theorem setInterruptFlag_eq (hflag : d.flagReg < s.dataSize) (henable : d.enableReg < s.dataSize) :
    setInterruptFlag d s =
      if (flagWritten d s).peek d.enableReg &&& d.enableMask ≠ 0
      then queueInterrupt d (flagWritten d s) else .next (flagWritten d s) := by
  rw [setInterruptFlag, rawRead_next (by omega) (by omega), andThen_next,
    rawWrite_next (by omega) (by omega), andThen_next,
    rawRead_next (by omega) (by rw [State.poke_dataSize]; omega), andThen_next]
  simp only [bne_iff_ne, Int.toNat_natCast]
  rfl

theorem flagHolds_eq_true_iff {v : Byte} :
    flagHolds d v = true ↔ (v &&& d.flagMask ≠ 0 ↔ d.inverseFlag = false) := by
  rw [flagHolds, ← bne_iff_ne]
  cases v &&& d.flagMask != 0 <;> cases d.inverseFlag <;> decide

theorem flagHolds_eq_false_iff {v : Byte} :
    flagHolds d v = false ↔ (v &&& d.flagMask ≠ 0 ↔ d.inverseFlag = true) := by
  rw [flagHolds, ← bne_iff_ne]
  cases v &&& d.flagMask != 0 <;> cases d.inverseFlag <;> decide

theorem updateInterruptEnable_enabled {n : Byte} (hn : n &&& d.enableMask ≠ 0)
    (hflag : d.flagReg < s.dataSize) :
    updateInterruptEnable d n s =
      if flagHolds d (s.peek d.flagReg) then queueInterrupt d s else .next s := by
  rw [updateInterruptEnable, if_pos (bne_iff_ne.2 hn), rawRead_next (by omega) (by omega),
    andThen_next]
  rfl

theorem updateInterruptEnable_disabled {n : Byte} (hn : n &&& d.enableMask = 0) :
    updateInterruptEnable d n s = clearInterrupt d false s := by
  rw [updateInterruptEnable, hn]
  rfl

/-- The flag bits are cleared twice, which is as good as once. -/
theorem clearInterruptByFlag_written {n : Byte} (hn : n &&& d.flagMask ≠ 0)
    (hflag : d.flagReg < s.dataSize) :
    clearInterruptByFlag d n s = clearInterrupt d true s := by
  have htwice : (s.poke d.flagReg (s.peek d.flagReg &&& ~~~ d.flagMask)).peek d.flagReg &&&
      ~~~ d.flagMask = s.peek d.flagReg &&& ~~~ d.flagMask := by
    rw [State.peek_poke, if_pos rfl, BitVec.and_assoc, BitVec.and_self]
  rw [clearInterruptByFlag, if_pos (bne_iff_ne.2 hn), clearFlagBits_next hflag, andThen_next,
    clearInterrupt_true_next hflag, clearInterrupt_true_next (s := s.poke _ _) hflag, htwice,
    State.poke_poke_self]

theorem clearInterruptByFlag_not_written {n : Byte} (hn : n &&& d.flagMask = 0) :
    clearInterruptByFlag d n s = .next s := by
  rw [clearInterruptByFlag, hn]
  rfl
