-- ==== Sys2Proof/Machine/ObjectMap.lean ====
section
/-! DEFINITION. The object dictionary's map (spec/20_dictionary_map.md, R573–R577, and the object tables of the chapters): the
address of every scalar object as a key, one name per sub-index, and the table of types, access codes, defaults and ranges. -/

namespace Sys2Proof.Machine

/-- The key of index:sub-index in the dictionary store. -/
def objKey (index sub : Nat) : Nat := index * 256 + sub

/-- Access codes of R9. -/
inductive Access
  | ro | rw | wo | w1c | rc
  deriving DecidableEq, Repr

/-- Object types of R575: unsigned or signed of a width in bytes, or a DOMAIN with its maximum length and whether that length is fixed. -/
inductive ObjType
  | uint (bytes : Nat)
  | sint (bytes : Nat)
  | domain (maxLength : Nat) (fixed : Bool)
  deriving DecidableEq, Repr

/-- How a write takes effect (R574): not at all, staged under R96, or immediately under R97. -/
inductive WriteMode
  | none | staged | immediate
  deriving DecidableEq, Repr

/-- One row of an object table: sub-indexes first to last, access, type, default, range, allowed values (empty: the range alone), write mode, per-session copy. -/
structure SubRow where
  first : Nat
  last : Nat
  access : Access
  type : ObjType
  default : Nat
  lo : Int
  hi : Int
  allowed : List Nat
  mode : WriteMode
  perSession : Bool
  deriving DecidableEq, Repr

/-- A range of indexes with one layout; `top` is what sub-index 00 reads (R13), 0 for a VAR or DOMAIN object. -/
structure ObjRow where
  first : Nat
  last : Nat
  top : Nat
  subs : List SubRow
  deriving DecidableEq, Repr

/-- 0x1000:00 (U32, RO), R506. -/
def Obj.Comm.DeviceType : Nat := objKey (0x1000) (0x00)

/-- 0x1001:00 (U8, RO), R506. -/
def Obj.Comm.ErrorRegister : Nat := objKey (0x1001) (0x00)

/-- 0x1003:00 (U8, RO), R506. -/
def Obj.PreDefinedErrorField.ErrorCount : Nat := objKey (0x1003) (0x00)

/-- 0x1003:01–08 (U32, RO), R506. -/
def Obj.PreDefinedErrorField.ErrorField (i : Nat) : Nat := objKey (0x1003) (0x01 + i)

/-- 0x1014:00 (U32, RW), R506. -/
def Obj.Comm.CobIdEmcy : Nat := objKey (0x1014) (0x00)

/-- 0x1017:00 (U16, RW), R506. -/
def Obj.Comm.ProducerHeartbeatTime : Nat := objKey (0x1017) (0x00)

/-- 0x1018:01 (U32, RO), R506. -/
def Obj.CanIdentity.Vendor : Nat := objKey (0x1018) (0x01)

/-- 0x1018:02 (U32, RO), R506. -/
def Obj.CanIdentity.Product : Nat := objKey (0x1018) (0x02)

/-- 0x1018:03 (U32, RO), R506. -/
def Obj.CanIdentity.Revision : Nat := objKey (0x1018) (0x03)

/-- 0x1018:04 (U32, RO), R506. -/
def Obj.CanIdentity.Serial : Nat := objKey (0x1018) (0x04)

/-- 0x1800:01 (U32, RW), R506. -/
def Obj.TpdoComm.CobId (u : Nat) : Nat := objKey (0x1800 + u) (0x01)

/-- 0x1800:02 (U8, RW), R506. -/
def Obj.TpdoComm.TransmissionType (u : Nat) : Nat := objKey (0x1800 + u) (0x02)

/-- 0x1800:03 (U16, RW), R506. -/
def Obj.TpdoComm.InhibitTime (u : Nat) : Nat := objKey (0x1800 + u) (0x03)

/-- 0x1800:05 (U16, RW), R506. -/
def Obj.TpdoComm.EventTimer (u : Nat) : Nat := objKey (0x1800 + u) (0x05)

/-- 0x1800:06 (U8, RW), R506. -/
def Obj.TpdoComm.SyncStart (u : Nat) : Nat := objKey (0x1800 + u) (0x06)

/-- 0x1A00:00 (U8, RW), R506. -/
def Obj.TpdoMap.MapCount (u : Nat) : Nat := objKey (0x1A00 + u) (0x00)

/-- 0x1A00:01–40 (U32, RW), R506. -/
def Obj.TpdoMap.MapEntry (u i : Nat) : Nat := objKey (0x1A00 + u) (0x01 + i)

/-- 0x2000:01 (U16, RO), R3. -/
def Obj.Identity.PartNumber : Nat := objKey (0x2000) (0x01)

/-- 0x2000:02 (U8, RO), R3. -/
def Obj.Identity.Stepping : Nat := objKey (0x2000) (0x02)

/-- 0x2000:03 (U8, RO), R3. -/
def Obj.Identity.Grade : Nat := objKey (0x2000) (0x03)

/-- 0x2001:00 (U8, RO), R20. -/
def Obj.Seat.Value : Nat := objKey (0x2001) (0x00)

/-- 0x2010:01 (U16, RW), R39. -/
def Obj.GladeConfig.TicksPerCycle : Nat := objKey (0x2010) (0x01)

/-- 0x2010:02 (U8, RW), R39. -/
def Obj.GladeConfig.NominalFreq : Nat := objKey (0x2010) (0x02)

/-- 0x2010:03 (U16, RW), R39. -/
def Obj.GladeConfig.FreqLow : Nat := objKey (0x2010) (0x03)

/-- 0x2010:04 (U16, RW), R39. -/
def Obj.GladeConfig.FreqHigh : Nat := objKey (0x2010) (0x04)

/-- 0x2010:05 (U16, RW), R39. -/
def Obj.GladeConfig.SourcePriority : Nat := objKey (0x2010) (0x05)

/-- 0x2010:06 (U8, RW), R39. -/
def Obj.GladeConfig.MainsPhases : Nat := objKey (0x2010) (0x06)

/-- 0x2010:07 (U8, RW), R39. -/
def Obj.GladeConfig.PhaseSequence : Nat := objKey (0x2010) (0x07)

/-- 0x2010:08 (U16, RW), R39. -/
def Obj.GladeConfig.QualifyCycles : Nat := objKey (0x2010) (0x08)

/-- 0x2010:09 (U32, RW), R39. -/
def Obj.GladeConfig.HoldoverLimit : Nat := objKey (0x2010) (0x09)

/-- 0x2010:0A (U16, RW), R39. -/
def Obj.GladeConfig.SyncInDelay : Nat := objKey (0x2010) (0x0A)

/-- 0x2010:0B (U8, RW), R39. -/
def Obj.GladeConfig.SyncOutEnable : Nat := objKey (0x2010) (0x0B)

/-- 0x2010:0C (U8, RW), R39. -/
def Obj.GladeConfig.SyncAdoptNumber : Nat := objKey (0x2010) (0x0C)

/-- 0x2011:01 (U8, RO), R62. -/
def Obj.GladeStatus.State : Nat := objKey (0x2011) (0x01)

/-- 0x2011:02 (U8, RO), R62. -/
def Obj.GladeStatus.Source : Nat := objKey (0x2011) (0x02)

/-- 0x2011:03 (U32, RO), R62. -/
def Obj.GladeStatus.Frequency : Nat := objKey (0x2011) (0x03)

/-- 0x2011:04 (I32, RO), R62. -/
def Obj.GladeStatus.PhaseError : Nat := objKey (0x2011) (0x04)

/-- 0x2011:05 (I32, RO), R62. -/
def Obj.GladeStatus.MainsPhaseError : Nat := objKey (0x2011) (0x05)

/-- 0x2011:06 (I32, RO), R62. -/
def Obj.GladeStatus.SlewRemaining : Nat := objKey (0x2011) (0x06)

/-- 0x2011:07 (U8, RO), R62. -/
def Obj.GladeStatus.QualifiedMask : Nat := objKey (0x2011) (0x07)

/-- 0x2011:08 (U32, RO), R62. -/
def Obj.GladeStatus.HoldoverCycles : Nat := objKey (0x2011) (0x08)

/-- 0x2011:09 (U32, RO), R62. -/
def Obj.GladeStatus.JumpCount : Nat := objKey (0x2011) (0x09)

/-- 0x2011:0A (U32, RO), R62. -/
def Obj.GladeStatus.InvalidCrossings : Nat := objKey (0x2011) (0x0A)

/-- 0x2011:0B (U16, RO), R62. -/
def Obj.GladeStatus.ShortestTick : Nat := objKey (0x2011) (0x0B)

/-- 0x2011:0C (U16, RO), R62. -/
def Obj.GladeStatus.LongestTick : Nat := objKey (0x2011) (0x0C)

/-- 0x2011:0D (U8, RO), R62. -/
def Obj.GladeStatus.RetrySlot : Nat := objKey (0x2011) (0x0D)

/-- 0x2012:01 (U16, RO), R63. -/
def Obj.GladeNow.Epoch : Nat := objKey (0x2012) (0x01)

/-- 0x2012:02 (U32, RO), R63. -/
def Obj.GladeNow.Cycle : Nat := objKey (0x2012) (0x02)

/-- 0x2012:03 (U32, RO), R63. -/
def Obj.GladeNow.Angle : Nat := objKey (0x2012) (0x03)

/-- 0x2012:04 (U16, RO), R63. -/
def Obj.GladeNow.Tick : Nat := objKey (0x2012) (0x04)

/-- 0x2030:01 (U8, RW), R507. -/
def Obj.CanConfig.PortEnable : Nat := objKey (0x2030) (0x01)

/-- 0x2030:02 (U16, RW), R507. -/
def Obj.CanConfig.NominalRate : Nat := objKey (0x2030) (0x02)

/-- 0x2030:03 (U16, RW), R507. -/
def Obj.CanConfig.DataRate : Nat := objKey (0x2030) (0x03)

/-- 0x2030:04 (U8, RW), R507. -/
def Obj.CanConfig.RackNodeId : Nat := objKey (0x2030) (0x04)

=-=-=-=-=

*WHAT YOU HAVE TO DO*: Report each line above containing the string "enableReg".

*EXERCISE OUTPUT*:
theorem setInterruptFlag_eq (hflag : d.flagReg < s.dataSize) (henable : d.enableReg < s.dataSize) :
      if (flagWritten d s).peek d.enableReg &&& d.enableMask ≠ 0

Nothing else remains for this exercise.